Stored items
/---
-- ==== Sys2Proof/Machine/Twn.lean ====
section
/-!
DEFINITION. Sys2Proof/Machine/Twn.lean: the pair (15_twin_and_cascade.md): roles, link frames, the mirror on both sides, takeover, axes and outputs on the I/O module, pairing.
-/
namespace Sys2Proof.Machine

def setTwn (x : Twn) (s : State) : State := { s with twn := x }

def twnCmdDone (cmd status error : Nat) (s : State) : State := cmdRes 24 0 0x24 227 cmd status error s

def twnOn (s : State) : Bool := on TWN_CTRL_EN s && !s.pwr.off && !s.pwr.romFail

/-- ROLE changes (Table TWN-2). -/
def enterRole (r : Nat) (s : State) : State :=
  if twnRole s = r then s else airRefresh (raise 225 (wr TWN_STATUS_ROLE r s))

/-- LEASE in ticks of the free-running counter, clamped to 0.5 to 2.0 ms. -/
def leaseTicks (s : State) : Nat := 50000 * max 5 (min 20 (rd TWN_TIMING_LEASE s))

/-- Nothing valid has come for LEASE. -/
def since (at_ : Option Nat) (n : Nat) (s : State) : Bool := match at_ with | some f => decide (n ≤ s.clk.frc - f) | none => true

/-- TX_EN is cleared; frames frozen or on air end withheld (R631). -/
def txOff (s : State) : State := airRefresh (dropFrames AIR_CNT_TX_WITHHELD 0x0A0D none (wr AIR_CTRL_TX_EN 0 s))

/-- The module becomes STALE, and asks for RESYNC. -/
def becomeStale (error : Nat) (s : State) : State :=
  let s := count TWN_CNT_STALE 1 (setTwn { s.twn with whole := false } s)
  let s := if error = 0 then s else report error 0 s
  emit .askResync (enterRole 4 s)

/-- A link frame whose tag fails is discarded and counted (R477); a valid one shows the link. -/
def linkFrame (ok : Bool) (f : State → State) (s : State) : State :=
  if !twnOn s then s
  else if !ok then count TWN_CNT_LINK_BAD 1 s
  else f (wr TWN_STATUS_LINK 1 (setTwn { s.twn with linkAt := some s.clk.frc } s))

/-! ### Site time over the link (R497) -/

/-- Site time follows a link time off ns ahead of it: the first setting, or a slew under R6. -/
def followLink (site : Nat) (off : Int) (s : State) : State :=
  if !s.clk.siteSet then offerTime site s
  else
    let r := fresh s
    wr PTC_STATUS_SITE_SRC 2 (setSiteInc (Config.siteLoop r.1 (-off)) r.2)

/-! ### The mirror (R478, R479, Table TWN-3) -/

/-- An epoch of the partner reaches this module's axes and outputs (R488). -/
def localEpoch (s : State) : State := dioStopEpoch (axsStopEpoch (proStopEpoch s))

/-- A channel as the active has it; the standby goes on computing a plan it already runs. -/
def takeChan (n : Nat) (c : Chan) (s : State) : State :=
  let d := match chan? n s with
    | some o => { o with mode := c.mode, queue := c.queue, aUse := c.aUse, dUse := c.dUse, jUse := c.jUse, dsUse := c.dsUse, jsUse := c.jsUse }
    | none => c
  setChan n d s

/-- The standby applies one record. -/
def applyRec (r : MirRec) (s : State) : State :=
  match r with
  | .claim k c => setClm { s.clm with claims := match c with | some c => tins k c s.clm.claims | none => tdel k s.clm.claims } s
  | .path o l => setPath o (l.getD []) s
  | .echo o c => setClm { s.clm with echo := match c with | some c => tins o c s.clm.echo | none => tdel o s.clm.echo } s
  | .chan n c => match c with | some c => takeChan n c s | none => { s with pro := { s.pro with chans := tdel n s.pro.chans } }
  | .idx m i => showIdx m (setAir { s.air with idx := match i with | some i => tins m i s.air.idx | none => tdel m s.air.idx } s)
  | .orders l => setAir { s.air with orders := l } s
  | .ptr p x e => showPtr p (memWrite (ptrAddr p s) e 11 (setWkr { s.wkr with ptr := match x with | some x => tins p x s.wkr.ptr | none => tdel p s.wkr.ptr } s))
  | .charges l => setAir { s.air with charges := l } s
  | .lane st fault active latched serial first ep cyc =>
    let was := (lane s, rd64 STP_EPOCH_LO STP_EPOCH_HI s, rd STP_SERIAL_SERIAL s)
    let s := enterLane st (wr STP_STATUS_FAULT fault (wr STP_STATUS_ACTIVE active (wr STP_STATUS_LATCHED latched s)))
    let s := wr STP_SERIAL_SERIAL serial (wr STP_SERIAL_FIRST first (wr64 STP_EPOCH_LO STP_EPOCH_HI ep (wr STP_EPOCH_CYC cyc s)))
    if st = 2 ∧ was ≠ (2, ep, serial) then localEpoch s else s
  | .keys new prev use =>
    { s with key := { s.key with bkey := new, bprev := prev }, air := { s.air with keyUse := use } }
  | .write a v => putWord32 (blkOfAddr a) (offOfAddr a) v s
  | .region l => memWrite (4096 * rd TWN_MIRROR_BASE s) l 24 s
  | .items n => setTwn { s.twn with items := n } s

/-- MIRROR_FRAME: the next SEQ is applied; a gap makes the standby STALE. -/
def mirrorFrame (seq : Nat) (r : MirRec) (s : State) : State :=
  if twnRole s ≠ 3 then s
  else
    let ahead := sgn 32 (seq + 2 ^ 32 - twnSeq s)
    if ahead ≤ 0 then s
    else if ahead = 1 then applyRec r (wr TWN_SEQ seq s)
    else becomeStale 0x1806 s

/-- The full engine state as mirror records (KIND 20). -/
def fullState (s : State) : List MirRec :=
  let blank : State := { s with
    clm := { s.clm with claims := [], paths := [], echo := [] }
    pro := { s.pro with chans := [] }
    air := { s.air with idx := [], keyUse := !s.air.keyUse }
    wkr := { s.wkr with ptr := [] } }
  [laneRec s, .orders s.air.orders, .charges s.air.charges, .items (s.mrc.items.length), .region (bytesAt s.mem (4096 * rd TWN_MIRROR_BASE s) (4096 * min 512 (rd TWN_MIRROR_SIZE s)))] ++ mirrorOf blank s

/-- RESYNC_FRAME: a STALE module takes the whole state and is STANDBY. -/
def resyncFrame (seq : Nat) (l : List MirRec) (s : State) : State :=
  if twnRole s ≠ 4 then s
  else
    let s := l.foldl (fun s r => applyRec r s) s
    enterRole 3 (wr TWN_SEQ seq (setTwn { s.twn with whole := true } s))

/-! ### Takeover (R482 to R485) -/

def nextTerm (s : State) : State := wr TWN_STATUS_TERM ((rd TWN_STATUS_TERM s + 1) % 2 ^ 16) s

def sendLease (s : State) : State :=
  emit (.lease (rd TWN_STATUS_TERM s) (siteNs s) (twnSeq s) (lane s) (rd STP_STATUS_ACTIVE s)) (setTwn { s.twn with sent := s.twn.sent + 1 } s)

/-- ACTIVE: TERM rises, TX_EN is set. -/
def becomeActive (s : State) : State :=
  enterRole 2 (wr AIR_CTRL_TX_EN 1 (nextTerm (wr TWN_STATUS_PARTNER_FIT 0 (setTwn { s.twn with partnerStale := true, partnerStop := false } s))))

/-- A takeover (R484). -/
def takeover (s : State) : State :=
  let s := sendLease (becomeActive (count TWN_CNT_TAKEOVER 1 s))
  let flying := s.air.orders.filter (fun o => inFlight o.target s == some o)
  let s := flying.foldl (fun s o => dropOrder o (orderDone o 3 0x1805 (cycleNo s) s)) s
  let s := reportAlarm 0x1805 s.twn.items s
  let s := (startProgram 1 s).2
  let s := setStw { s.stw with sessions := [] } s
  let s := setTwn { s.twn with burstDue := true } s
  react (airRefresh (runBmca s))

/-- FIT, as the standby's own tests have it. -/
def selfFit (s : State) : Bool := twnRole s == 3 && on TWN_HEALTH_FIT s

/-- HOP_CHECK: takeover, or the link found down. -/
def hopCheck (heard : Bool) (s : State) : State :=
  if !twnOn s then s
  else if selfFit s && !heard && since s.twn.leaseAt (leaseTicks s) s then takeover s
  else s

/-- YIELD_FRAME: the FIT standby takes over; its first frames are those of the hop named. -/
def yieldFrame (cyc hop : Nat) (s : State) : State :=
  if selfFit s then takeover (setTwn { s.twn with yieldAt := some (cyc, hop) } s) else s

/-- The first hop whose freeze, 1.0 ms before its start, lies at least 1 ms ahead: cycle and hop. -/
def yieldHop (s : State) : Nat × Nat :=
  let ph := cyclePhase s
  let c := cycleNo s
  match (List.range 3).find? (fun h => decide (ph + 2000000 ≤ h * hopNs s)) with
  | some h => (c, h)
  | none => if ph + 2000000 ≤ cycleLen s then ((c + 1) % 2 ^ 32, 0) else ((c + 1) % 2 ^ 32, 1)

/-- The active yields: YIELD is sent, and TX_EN falls after the hop it names. -/
def yieldNow (s : State) : State :=
  let y := yieldHop s
  let s := count TWN_CNT_YIELD 1 (setTwn { s.twn with yieldAt := some y, whole := true } s)
  enterRole 3 (emit (.yield (rd TWN_STATUS_TERM s) y.1 y.2) s)

def partnerFit (s : State) : Bool := on TWN_STATUS_PARTNER_FIT s && !s.twn.partnerStale

/-- TWN_CMD YIELD. -/
def yieldCmd (s : State) : State :=
  if !twnOn s || twnRole s != 2 then twnCmdDone 1 4 0x18F4 s
  else if !partnerFit s then twnCmdDone 1 4 0x1802 s
  else twnCmdDone 1 0 0 (yieldNow s)

/-- A fault in the active's own transmit chain. -/
def chainFault (s : State) : State := if twnOn s && twnRole s == 2 && partnerFit s then yieldNow s else s

/-! ### Link frames (Table TWN-1) -/

/-- LEASE_TX, and every fourth time, 1 ms apart, the IO frame of an active whose partner carries the I/O (R489). -/
def leaseTx (s : State) : State :=
  if !twnOn s || twnRole s != 2 then s
  else
    let s := sendLease s
    if on TWN_CTRL_IO_EN s && on TWN_CTRL_IO_HOME s && s.twn.sent % 4 == 0 then
      emit (.ioPlan (s.pro.chans.filter (fun p => decide (256 ≤ p.1))) (rd DIO_OUT_OUT s)) (setTwn { s.twn with sent := s.twn.sent + 1 } s)
    else s

/-- LEASE_RX. A standby that has not had every record issued before the frame has met a gap, as the cable keeps order. -/
def leaseRx (term site seq active : Nat) (s : State) : State :=
  let s := setTwn { s.twn with leaseAt := some s.clk.frc, leaseStop := bit active 0 } s
  match twnRole s with
  | 1 => becomeStale 0 (wr TWN_STATUS_TERM term s)
  | 2 => if rd TWN_STATUS_TERM s < term then becomeStale 0x1807 (txOff (wr TWN_STATUS_TERM term s)) else s
  | 3 =>
    let s := followLink site ((site : Int) - siteNs s) (wr TWN_STATUS_TERM (max term (rd TWN_STATUS_TERM s)) s)
    if 0 < sgn 32 (seq + 2 ^ 32 - twnSeq s) ∧ s.twn.yieldAt = none then becomeStale 0x1806 s else s
  | 4 => followLink site ((site : Int) - siteNs s) (wr TWN_STATUS_TERM (max term (rd TWN_STATUS_TERM s)) s)
  | _ => s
\---
▶ Activity
Begin at the line that has "claims := match" in the entries above; stop after the line that has "let s := enterLane". Transcribe exactly those lines and no others.

▶ Written reply
  | .claim k c => setClm { s.clm with claims := match c with | some c => tins k c s.clm.claims | none => tdel k s.clm.claims } s
  | .path o l => setPath o (l.getD []) s
  | .echo o c => setClm { s.clm with echo := match c with | some c => tins o c s.clm.echo | none => tdel o s.clm.echo } s
  | .chan n c => match c with | some c => takeChan n c s | none => { s with pro := { s.pro with chans := tdel n s.pro.chans } }
  | .idx m i => showIdx m (setAir { s.air with idx := match i with | some i => tins m i s.air.idx | none => tdel m s.air.idx } s)
  | .orders l => setAir { s.air with orders := l } s
  | .ptr p x e => showPtr p (memWrite (ptrAddr p s) e 11 (setWkr { s.wkr with ptr := match x with | some x => tins p x s.wkr.ptr | none => tdel p s.wkr.ptr } s))
  | .charges l => setAir { s.air with charges := l } s
  | .lane st fault active latched serial first ep cyc =>
    let was := (lane s, rd64 STP_EPOCH_LO STP_EPOCH_HI s, rd STP_SERIAL_SERIAL s)
    let s := enterLane st (wr STP_STATUS_FAULT fault (wr STP_STATUS_ACTIVE active (wr STP_STATUS_LATCHED latched s)))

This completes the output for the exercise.